/-- R81: the length of an instruction of an opcode byte and a descriptor. -/
theorem length_opcode_encodeRM {ρ : Type} (index : ρ → BitVec 3) (g : BitVec 3) (d : RM ρ)
    (op : Byte) :
    1 ≤ (op :: encodeRM index g d).length ∧ (op :: encodeRM index g d).length ≤ 7 := by
  have := length_encodeRM index g d
  simp only [List.length_cons]
  omega

/-- Settles O4: eight bytes would take an immediate after a SIB form, and the three instructions with
an immediate after a descriptor complete only if their operand can be read. -/
theorem completingInstructionLength : Obligations.CompletingInstructionLength := by
  intro i s t h
  cases i with
  | addRm32Imm8 d imm | subRm32Imm8 d imm =>
    obtain ⟨v, hv, -⟩ := except_bind_eq_ok (complete_next.mp h)
    exact length_group83 (length_encodeRM_of_readRM32 hv _) _ imm
  | cmpRm32Imm8 d imm =>
    obtain ⟨v, hv, -⟩ := except_map_eq_ok (complete_next.mp h)
    exact length_group83 (length_encodeRM_of_readRM32 hv _) _ imm
  | addRm32R32 d _ | cmpR32Rm32 _ d | movRm8R8 d _ | movRm32R32 d _ | movR8Rm8 _ d | movR32Rm32 _ d
  | incRm32 d | decRm32 d => exact length_opcode_encodeRM _ _ d _
  | _ => exact ⟨Nat.le_add_left _ _, by simp [encode, le32Bytes]⟩

end Sys2Proof.Machine
end

section
/-! PROOFS of the statements about the step (70_reset_and_hazards.md): what a step runs and how it
ends, what it keeps, and the reset. -/

namespace Sys2Proof.Machine

/-! ### What an instruction can answer (R315) -/

/-- R16: what the common end of an instruction without port access can answer. -/
theorem complete_cases (r : Except Fatal State) :
    (∃ t, complete r = .next t) ∨ ∃ c, complete r = .fault (.fatal c) := by
  cases r with
  | ok t => exact .inl ⟨t, rfl⟩
  | error c => exact .inr ⟨c, rfl⟩

/-- R252, R255: IN completes, or waits at the device's port with no byte ready. -/
theorem execInAlDx_cases (s : State) :
    (∃ t, execInAlDx s = .next t) ∨
      (execInAlDx s = .fault .blockedOnInput ∧ s.port = devicePort ∧ s.input = []) := by
  unfold execInAlDx State.ioRead
  split_ifs with hport
  · cases hin : s.input with
    | nil => exact .inr ⟨rfl, hport, rfl⟩
    | cons b bs => exact .inl ⟨_, rfl⟩
  · exact .inl ⟨_, rfl⟩

/-- Everything an instruction can answer: no refusal, and no fault but a fatal condition and the
blocked IN. -/
theorem exec_cases (i : Instr) (s : State) :
    ((∃ t, exec i s = .next t) ∨ ∃ c, exec i s = .fault (.fatal c)) ∨
      (i = .inAlDx ∧ exec i s = .fault .blockedOnInput ∧ s.port = devicePort ∧ s.input = []) := by
  cases i with
  | inAlDx => exact (execInAlDx_cases s).imp .inl fun h => ⟨rfl, h⟩
  | movR8Imm8 _ _ | movR32Imm32 _ _ | jmpRel32 _ | jmpRel8 _ | outDxAl | joRel8 _ | jnoRel8 _
  | jcRel8 _ | jncRel8 _ | jzRel8 _ | jnzRel8 _ | jbeRel8 _ | jaRel8 _ | jsRel8 _ | jnsRel8 _
  | jlRel8 _ | jgeRel8 _ | jleRel8 _ | jgRel8 _ => exact .inl (.inl ⟨_, rfl⟩)
  | _ => exact .inl (complete_cases _)

/-- A step answers a state, or it has met the blocked IN. -/
theorem step_not_next_cases (s : State) :
    (∃ t, step s = .next t) ∨
      (step s = .fault .blockedOnInput ∧ s.runState = .running ∧ s.port = devicePort ∧
        s.input = [] ∧ ∃ pc, fetchInstr s.mem s.pc = .ok (.inAlDx, pc)) := by
  by_cases hr : s.runState = .running
  · cases hf : fetchInstr s.mem s.pc with
    | error c => exact .inl ⟨_, step_of_fetch_error hr hf⟩
    | ok p =>
      obtain ⟨i, pc⟩ := p
      have hstep := step_of_fetch hr hf
      rcases exec_cases i (s.setPc pc) with (⟨t, he⟩ | ⟨c, he⟩) | ⟨rfl, he, hport, hin⟩ <;>
        rw [he] at hstep
      · exact .inl ⟨_, hstep⟩
      · exact .inl ⟨_, hstep⟩
      · exact .inr ⟨hstep, hr, hport, hin, pc, rfl⟩
  · exact .inl ⟨s, step_ended hr⟩

/-- Settles O11: a step that answers no state met a blocked IN. -/
theorem onlyPortReadBlocks : Obligations.OnlyPortReadBlocks := by
  intro s
  rcases step_not_next_cases s with ⟨t, ht⟩ | ⟨hb, hr, hport, hin, hfetch⟩
  · rw [ht]
    exact ⟨fun _ => nofun, fun _ => nofun⟩
  · rw [hb]
    refine ⟨fun _ => nofun, fun f h => ?_⟩
    cases h
    exact ⟨rfl, hr, hin, hport, hfetch⟩

/-! ### How a step ends (R315, R316, R318, R55, R277) -/

/-- Settles O6: the fetch gives `i` and the address after its bytes, and `afterInstr` is the end of a
step. -/
theorem stepRunsDecodedInstruction : Obligations.StepRunsDecodedInstruction := by
  intro s bs rest i hr hs hb hd s1
  have hstep : step s = afterInstr s (exec i s1) := step_of_fetch hr (fetchInstr_of_decode hs hb hd)
  refine ⟨fun t h => ?_, fun c h => ⟨s.enterFatal c, ?_, rfl⟩, fun h => ?_⟩ <;>
    (rw [hstep, h]; rfl)

/-- Settles O9: the fetch of the opcode byte is the one that fails. -/
theorem opcodeFetchOutsideMemoryIsFatal : Obligations.OpcodeFetchOutsideMemoryIsFatal := by
  intro s hr hpc
  refine step_fatal_of_fetch hr ?_
  rw [fetchInstr, decodeInstr, runFetch, Memory.read8_err (Nat.lt_succ_of_le hpc),
    Nat.max_eq_left hpc]

/-- R94: a listed selector of the group 0x83 asks for an immediate once the descriptor is decoded. -/
theorem decode_group83_truncated {g : BitVec 3} {d : RM Reg32} (hd : d.wellFormed = true)
    (hg : g = selAdd ∨ g = selSub ∨ g = selCmp) :
    decode (OpForm.group83.opcode :: encodeRM Reg32.index g d) = .truncated := by
  rw [decode_opcode_cons, decodeForm, ← List.append_nil (encodeRM _ _ _),
    runList_decodeModRM Reg32.ofIndex_index _ _ _ hd]
  rcases hg with rfl | rfl | rfl <;> rfl

/-- Settles O10: decoding is truncated at the immediate, before any address is computed. -/
theorem missingImmediateBeforeAddressing : Obligations.MissingImmediateBeforeAddressing := by
  intro s g d hr hs hd hg hb hend
  exact step_fatal_of_fetch hr
    (runFetch_of_truncated hs (standsAt_of_holds hb) hend (decode_group83_truncated hd hg))

/-- Settles O13, by the law of a step of an ended engine. -/
theorem endedEngineDoesNothing : Obligations.EndedEngineDoesNothing := by
  intro s c h
  refine step_ended fun hr => ?_
  rcases h with h | h <;> rw [hr] at h <;> cases h

@[simp] theorem State.checkSentinel_pc (t : State) : t.checkSentinel.pc = t.pc := by
  unfold State.checkSentinel; split <;> rfl

@[simp] theorem State.checkSentinel_mem (t : State) : t.checkSentinel.mem = t.mem := by
  unfold State.checkSentinel; split <;> rfl

@[simp] theorem State.checkSentinel_flags (t : State) : t.checkSentinel.flags = t.flags := by
  unfold State.checkSentinel; split <;> rfl

@[simp] theorem State.checkSentinel_input (t : State) : t.checkSentinel.input = t.input := by
  unfold State.checkSentinel; split <;> rfl

@[simp] theorem State.checkSentinel_output (t : State) : t.checkSentinel.output = t.output := by
  unfold State.checkSentinel; split <;> rfl

/-- R316: what the sentinel test makes of the run state. -/
theorem State.checkSentinel_runState (t : State) :
    t.checkSentinel.runState = if t.pc = 0 then .stopped else t.runState := by
  unfold State.checkSentinel; split <;> rfl

/-- The run state after the sentinel test of an instruction that a running engine completed. -/
theorem runState_checkSentinel_of_exec {i : Instr} {s u : State} {pc : Word}
    (hr : s.runState = .running) (he : exec i (s.setPc pc) = .next u) :
    u.checkSentinel.runState = if u.pc = 0 then .stopped else .running := by
  have kept : u.runState = s.runState := (exec_keeps he).runState
  rw [State.checkSentinel_runState, kept, hr]

/-- Settles O12: only a completed instruction leads from a running state to one that is not fatal. -/
theorem sentinelEndsRun : Obligations.SentinelEndsRun := by
  intro s t hr h hfatal
  rcases step_next_cases h with ⟨hne, -⟩ | ⟨-, c, rfl⟩ | ⟨-, i, pc, u, -, he, rfl⟩
  · exact absurd hr hne
  · rw [State.enterFatal_isFatal] at hfatal
    cases hfatal
  · rw [State.checkSentinel_pc, runState_checkSentinel_of_exec hr he]
    exact ⟨fun hpc => if_pos hpc, fun hpc => if_neg hpc⟩

/-! ### What a step keeps (R50, R29, R316) -/

/-- Settles O22: the size is kept by an instruction, by the sentinel test and by a fatal outcome. -/
theorem stepKeepsMemorySize : Obligations.StepKeepsMemorySize := by
  intro s t h
  rcases step_next_cases h with ⟨-, rfl⟩ | ⟨-, c, rfl⟩ | ⟨-, i, pc, u, -, he, rfl⟩
  · rfl
  · exact s.enterFatal_mem_size c
  · rw [State.checkSentinel_mem]
    exact (exec_keeps he).size

/-- R29: an instruction that completes leaves inert bits that are 0 at 0. -/
theorem Keeps.inertZero {s t : State} (h : Keeps s t) (hz : inertZero s.flags) :
    inertZero t.flags := by
  rcases h.flags with hf | ⟨a, b, hf⟩ <;> rw [hf]
  · exact hz
  · exact fun k hk => (subFlags_inert a b s.flags hk).trans (hz k hk)

/-- A fatal outcome keeps the invariant: nothing is asked there but of the memory. -/
theorem State.Inv.enterFatal {s : State} (h : s.Inv) (c : Fatal) : (s.enterFatal c).Inv where
  mem_wf := State.enterFatal_mem_wf h.mem_wf c
  size_pos := by rw [State.enterFatal_mem_size]; exact h.size_pos
  size_le := by rw [State.enterFatal_mem_size]; exact h.size_le
  running_pc := fun hr => by cases hr
  stopped_pc := fun hr => by cases hr
  inert := fun hf => by cases hf

/-- A completed instruction and the sentinel test after it keep the invariant. -/
theorem State.Inv.checkSentinel {i : Instr} {s u : State} {pc : Word} (h : s.Inv)
    (hr : s.runState = .running) (he : exec i (s.setPc pc) = .next u) : u.checkSentinel.Inv := by
  have kept := exec_keeps he
  have hend := runState_checkSentinel_of_exec hr he
  have hsize : u.mem.size = s.mem.size := kept.size
  have hinert : inertZero s.flags := h.inert (by rw [State.isFatal, hr])
  refine ⟨?_, ?_, ?_, fun hrun => ?_, fun hstop => ?_, fun _ => ?_⟩
  · rw [State.checkSentinel_mem]
    exact kept.wf h.mem_wf
  · rw [State.checkSentinel_mem, hsize]
    exact h.size_pos
  · rw [State.checkSentinel_mem, hsize]
    exact h.size_le
  · rw [State.checkSentinel_pc]
    intro hpc
    rw [hend, if_pos hpc] at hrun
    cases hrun
  · rw [State.checkSentinel_pc]
    by_contra hpc
    rw [hend, if_neg hpc] at hstop
    cases hstop
  · rw [State.checkSentinel_flags]
    exact kept.inertZero hinert

/-- Settles O15: each of the three things a step can do keeps the invariant. -/
theorem stepKeepsInvariant : Obligations.StepKeepsInvariant := by
  intro s t hinv h
  rcases step_next_cases h with ⟨-, rfl⟩ | ⟨-, c, rfl⟩ | ⟨hr, i, pc, u, -, he, rfl⟩
  · exact hinv
  · exact hinv.enterFatal c
  · exact hinv.checkSentinel hr he

/-! ### The streams (R252, R253, R319) -/

theorem State.jumpIf_streams (s : State) (c : Bool) (rel : Byte) : streamsSame s (s.jumpIf c rel) := by
  cases c <;> exact ⟨rfl, rfl⟩

theorem State.writeRM32_streams {s t : State} {d : RM Reg32} {v : Word}
    (h : s.writeRM32 d v = .ok t) : streamsSame s t := by
  obtain ⟨-, -, -, hstreams⟩ := State.writeRM32_keeps h
  exact hstreams

theorem updateRM32_complete_streams {s t : State} {d : RM Reg32} {f : Word → Word}
    (h : complete (s.updateRM32 d f) = .next t) : streamsSame s t := by
  obtain ⟨v, -, hw⟩ := State.updateRM32_ok (complete_next.mp h)
  exact State.writeRM32_streams hw

/-- Only IN and OUT touch the port device. -/
theorem exec_streams {i : Instr} {s t : State} (h : exec i s = .next t) (hin : i ≠ .inAlDx)
    (hout : i ≠ .outDxAl) : streamsSame s t := by
  cases i with
  | inAlDx => exact absurd rfl hin
  | outDxAl => exact absurd rfl hout
  | addRm32R32 _ _ | addRm32Imm8 _ _ | incRm32 _ | decRm32 _ => exact updateRM32_complete_streams h
  | subRm32Imm8 d imm =>
    obtain ⟨a, -, hrest⟩ := except_bind_eq_ok (complete_next.mp h)
    obtain ⟨u, hu, rfl⟩ := except_map_eq_ok hrest
    have same := State.writeRM32_streams hu
    exact same
  | movRm8R8 d r =>
    obtain ⟨-, -, -, hstreams⟩ := State.writeRM8_keeps (complete_next.mp h)
    exact hstreams
  | movRm32R32 d r => exact State.writeRM32_streams (complete_next.mp h)
  | cmpR32Rm32 _ _ | cmpRm32Imm8 _ _ | movR8Rm8 _ _ | movR32Rm32 _ _ =>
    obtain ⟨v, -, rfl⟩ := except_map_eq_ok (complete_next.mp h)
    exact ⟨rfl, rfl⟩
  | pushR32 r =>
    obtain ⟨-, rfl⟩ := State.push32_ok (complete_next.mp h)
    exact ⟨rfl, rfl⟩
  | callRel32 rel =>
    obtain ⟨u, hu, rfl⟩ := except_map_eq_ok (complete_next.mp h)
    obtain ⟨-, rfl⟩ := State.push32_ok hu
    exact ⟨rfl, rfl⟩
  | popR32 _ | ret | leave =>
    obtain ⟨p, hp, rfl⟩ := except_map_eq_ok (complete_next.mp h)
    obtain ⟨-, rfl⟩ := State.pop32_ok hp
    exact ⟨rfl, rfl⟩
  | movR8Imm8 _ _ | movR32Imm32 _ _ | jmpRel32 _ | jmpRel8 _ => cases h; exact ⟨rfl, rfl⟩
  | joRel8 _ | jnoRel8 _ | jcRel8 _ | jncRel8 _ | jzRel8 _ | jnzRel8 _ | jbeRel8 _ | jaRel8 _
  | jsRel8 _ | jnsRel8 _ | jlRel8 _ | jgeRel8 _ | jleRel8 _ | jgRel8 _ =>
    cases h
    exact State.jumpIf_streams _ _ _

/-- R252: IN takes the first byte of the input or none, and hands out nothing. -/
theorem execInAlDx_streams {s t : State} (h : execInAlDx s = .next t) :
    t.output = s.output ∧ (t.input = s.input ∨ ∃ v, s.input = v :: t.input) := by
  obtain ⟨v, u, hr, rfl⟩ := execInAlDx_next h
  rcases State.ioRead_ok hr with ⟨-, -, rfl⟩ | ⟨bs, -, hin, rfl⟩
  · exact ⟨rfl, .inl rfl⟩
  · exact ⟨rfl, .inr ⟨v, hin⟩⟩

/-- R253: OUT appends one byte to the output or none, and takes nothing. -/
theorem execOutDxAl_streams {s t : State} (h : execOutDxAl s = .next t) :
    t.input = s.input ∧ (t.output = s.output ∨ ∃ v, t.output = s.output ++ [v]) := by
  cases h
  unfold State.ioWrite
  split
  · exact ⟨rfl, .inr ⟨_, rfl⟩⟩
  · exact ⟨rfl, .inl rfl⟩

/-- Settles O14: an ended engine and a fatal outcome leave the streams, and so does every completed
instruction but IN and OUT. -/
theorem onlyPortAccessMovesStreams : Obligations.OnlyPortAccessMovesStreams := by
  intro s t h
  rcases step_next_cases h with ⟨-, rfl⟩ | ⟨-, c, rfl⟩ | ⟨hr, i, pc, u, hf, he, rfl⟩
  · exact ⟨.inl rfl, .inl rfl⟩
  · exact ⟨.inl rfl, .inl rfl⟩
  · rw [State.checkSentinel_output, State.checkSentinel_input]
    by_cases hin : i = .inAlDx
    · subst hin
      obtain ⟨hout, htake⟩ := execInAlDx_streams he
      exact ⟨.inl hout, htake.imp_right fun hv => ⟨⟨pc, hf⟩, hv⟩⟩
    by_cases hout : i = .outDxAl
    · subst hout
      obtain ⟨hin', hgive⟩ := execOutDxAl_streams he
      exact ⟨hgive.imp_right fun hv => ⟨⟨pc, hf⟩, hv⟩, .inl hin'⟩
    obtain ⟨hsame, hsame'⟩ := exec_streams he hin hout
    exact ⟨.inl hsame', .inl hsame⟩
***
EXERCISE INSTRUCTIONS :: Return the lines of the records that include the string "hinv".

TASK SOLUTION ::
  intro s t hinv h
  · exact hinv
  · exact hinv.enterFatal c
  · exact hinv.checkSentinel hr he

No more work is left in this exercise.